Organochlorine and organophosphorus pesticide residues in fodder and milk samples along Musi river belt, India

Korrapati Kotinagu 1,, Nelapati Krishnaiah 1
PMCID: PMC4774809  PMID: 27047132

Abstract

Aim:

The present study was conducted to find the organochlorine pesticide (OCP) and organophosphorus pesticide (OPP) residues in fodder and milk samples along Musi river belt, India.

Materials and Methods:

Fodder and milk samples collected from the six zones of Musi river belt, Hyderabad India were analyzed by gas chromatography with electron capture detector for OCP residues and pulsated flame photometric detector for the presence of OPP residues.

Results:

The gas chromatographic analysis of fodder samples of Zone 5 of Musi river showed the residues of dicofol at concentration of 0.07±0.0007 (0.071-0.077).
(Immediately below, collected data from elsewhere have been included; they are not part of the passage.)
-- ==== Sys2Proof/Tests/Slice0.lean ====
section
/-! SUPPORT. Tests on fixed values, each with its source in spec/, and the witnesses of the statements' hypotheses. -/

namespace Sys2Proof.Machine
namespace Tests

/-! ### Small states and helpers -/

/-- The state of an outcome that goes on. -/
def after : Host.Outcome State Fault Refusal → State
  | .next s => s
  | .fault _ => State.reset
  | .refused _ => State.reset

/-- The outcome goes on. -/
def goesOn : Host.Outcome State Fault Refusal → Bool
  | .next _ => true
  | .fault _ => false
  | .refused _ => false

theorem eq_next {o : Host.Outcome State Fault Refusal} (h : goesOn o = true) : o = .next (after o) := by
  cases o with
  | next s => rfl
  | fault f => cases h
  | refused r => cases h

/-- An idle state with IN_LEN = n and INBUF[212] = b, the other frame bytes 0. -/
def framed (n : Word) (b : Byte) : State :=
  { State.reset with inLen := n, mem := Memory.write [] 0x1D4 b }

/-- A busy state with no round left: COMPRESS accepted with ROUNDS = 0. -/
def busy : State := startCompression State.reset

/-- A busy state with n rounds to go. -/
def busyFor (n : BitVec 32) : State := startCompression { State.reset with rounds := n }

/-- RIDX above ROUNDS while busy: a state that no run reaches. -/
def past : State := { busyFor 0 with ridx := 1 }

/-- The host writes v at a in its turn. -/
def hostWrites (s : State) (a : Addr) (v : Word) : State :=
  { s with turns := [.host], hostOps := [.access (.regWrite a v)] }

/-- A frame whose flag byte is 1 decodes. -/
theorem decodes_of_flag {frame : List Byte} (h : flagByte frame = 0x01#8) :
    decodeInput frame 213 = .ok (frameArguments frame) := by simp [decodeInput, h]

/-- The 213 bytes of a frame: bytes counting up from 0 and a given flag byte. -/
def countingFrame (b : Byte) : List Byte := ((List.range 212).map (BitVec.ofNat 8)) ++ [b]

/-! ### WellFormed: each check refuses a word that fails it alone (R88 to R90; P4 lines 8 and 9 of 95 §3) -/

theorem test_reserved_bit_8_refused : ¬CommandWord.Legal 0x102 ∧ CommandWord.OpcodeKnown 0x102 ∧
    decodeCommand 0x102 = none := by decide

theorem test_reserved_bit_63_refused : ¬CommandWord.Legal 0x8000000000000001 ∧
    CommandWord.OpcodeKnown 0x8000000000000001 ∧ decodeCommand 0x8000000000000001 = none := by decide

theorem test_opcode_4_refused : ¬CommandWord.Legal 0x4 ∧ CommandWord.ReservedZero 0x4 ∧ decodeCommand 0x4 = none := by
  decide

theorem test_opcode_255_refused : ¬CommandWord.Legal 0xFF ∧ CommandWord.ReservedZero 0xFF ∧
    decodeCommand 0xFF = none := by decide

theorem test_legal_words : CommandWord.Legal 0x0 ∧ CommandWord.Legal 0x3 := by decide

/-! ### Decoding: the words of R89 bit by bit, OP = c[7:0] below RSV = c[63:8] -/

theorem test_word_clear : decodeCommand (0#56 ++ 0b00000000#8) = some .clear := by decide
theorem test_word_decode : decodeCommand (0#56 ++ 0b00000001#8) = some .decode := by decide
theorem test_word_compress : decodeCommand (0#56 ++ 0b00000010#8) = some .compress := by decide
theorem test_word_decode_compress : decodeCommand (0#56 ++ 0b00000011#8) = some .decodeCompress := by decide
theorem test_encode_words : [Instr.clear, .decode, .compress, .decodeCompress].map encode = [0x0, 0x1, 0x2, 0x3] := by
  decide
theorem test_table_word : decodeTableWord 64 2 = some .compress ∧ decodeTableWord 8 3 = some .decodeCompress ∧
    decodeTableWord 64 (2 ^ 63 + 2) = none ∧ decodeTableWord 128 2 = none := by decide

/-! ### Codec and word primitives (95 §2.1, §2.2) -/

theorem test_codec_words : chunkWords 1 [0x01, 0x02, 0x03, 0x04, 0x05, 0x06, 0x07, 0x08] = [0x0807060504030201] ∧
    encodeWords [0x0123456789ABCDEF] = [0xEF, 0xCD, 0xAB, 0x89, 0x67, 0x45, 0x23, 0x01] := by decide
theorem test_codec_length : (decodeWords (List.replicate 7 0)).toOption = none ∧
    (decodeWords (List.replicate 9 0)).toOption = none ∧ (decodeWords []).toOption = some [] := by decide
theorem test_be32 : decodeBE32 [0x00, 0x00, 0x01, 0x00] = 256 ∧ decodeBE32 [0xFF, 0xFF, 0xFF, 0xFF] = 4294967295 := by
  decide
theorem test_add64_wraps : add64 0xFFFFFFFFFFFFFFFF 1 = 0 ∧ add64 0x8000000000000000 0x8000000000000001 = 1 := by decide
theorem test_rotr64 : rotr64 0x0123456789ABCDEF 24 = 0xABCDEF0123456789 ∧ rotr64 1 63 = 2 := by decide

/-! ### Datapath (95 §2.3 to §2.5) -/

/-- 95 §2.3, row 2: a = 0, b = 1, c = 2, d = 3, all zero, x = 1. -/
theorem test_mixing_function : mixG (Vector.replicate 16 0) 0 1 2 3 1 0 =
    #v[0x0000000000000101, 0x0202000200020200, 0x0101000100010000, 0x0101000000010000, 0, 0, 0, 0, 0, 0, 0, 0, 0, 0, 0,
       0] := by decide +kernel

/-- 95 §2.4: one round on INIT(IV, (0, 0), false) with zero message Words; four of its lanes. -/
theorem test_round :
    let v := mixRound (initVector Rom.iv #v[0, 0] false) (Vector.replicate 16 0) 0
    v[0] = 0xE2494A9911B5821A ∧ v[5] = 0x5D766990466A3E11 ∧ v[10] = 0xAA8EE9B578364ECB ∧ v[15] = 0x1A7C295868206DF8 := by
  decide +kernel

/-- 95 §2.4: rows 0 and 1 chosen by the round index, with m = decode_words(00 01 … 7F). -/
theorem test_round_rows :
    let m := messageWords ((List.range 128).map (BitVec.ofNat 8))
    let v := initVector Rom.iv #v[0, 0] false
    (mixRound v m 10)[0] = 0x6D7F1A6785C014A8 ∧ (mixRound v m 10)[15] = 0x4931BB8406A441B1 ∧
    (mixRound v m 1)[0] = 0xCF022C81D8A74CEF := by decide +kernel

/-- 95 §2.5: INIT(0, (1, 2), true). -/
theorem test_initial_vector :
    let v := initVector (Vector.replicate 8 0) #v[1, 2] true
    v[12] = 0x510E527FADE682D0 ∧ v[13] = 0x9B05688C2B3E6C1D ∧ v[14] = 0xE07C265404BE4294 ∧ v[15] = 0x5BE0CD19137E2179 := by
  decide +kernel

/-! ### Commands (95 §1.2, §1.4, P4) -/

theorem test_clear : (after (exec .clear (framed 212 0))).status.word = 0 := by decide +kernel

/-- 95 §1.2, row 9: the length is checked before the flag. -/
theorem test_decode_length_first : (after (exec .decode (framed 212 0x02))).status.word = 0x104 := by decide +kernel

/-- 95 §1.2, rows 5 and 8. -/
theorem test_decode_flags : (after (exec .decode (framed 213 0xFF))).status.word = 0x204 ∧
    (after (exec .decode (framed 213 0x01))).status.word = 0x2 ∧ (after (exec .decode (framed 213 0x01))).fflag = true := by
  decide +kernel

/-- 95 §1.4 and P4 line 16: STATUS after acceptance, and the zero-round result that does not depend on h, here 0. -/
theorem test_compress_zero_rounds : (after (exec .compress State.reset)).status.word = 0x1 ∧
    (after (engineStep busy)).hout = Rom.iv ∧ (after (engineStep busy)).status.word = 0x2 := by decide +kernel

/-- P4 lines 16 and 17: a write while busy is dropped, STATUS = 0x9. -/
theorem test_dropped_write : (after (hostAccess (.regWrite 0x040 0x1234) busy)).status.word = 0x9 ∧
    (after (hostAccess (.regWrite 0x040 0x1234) busy)).h = busy.h := by decide +kernel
Among organophosphorus compounds, dimetheoate was present in milk samples collected from Zone 6 at a level of 0.13±0.006 (0.111-0.167). The residues of OCPs, OPPs and cyclodies were below the detection limit in the remaining fodder and milk samples collected from Musi river belt in the present study.

Conclusion:

The results indicate that the pesticide residues in fodder and milk samples were well below the maximum residue level (MRL) values, whereas dicofol in fodder and dimethoate in milk were slightly above the MRL values specified by EU and CODEX.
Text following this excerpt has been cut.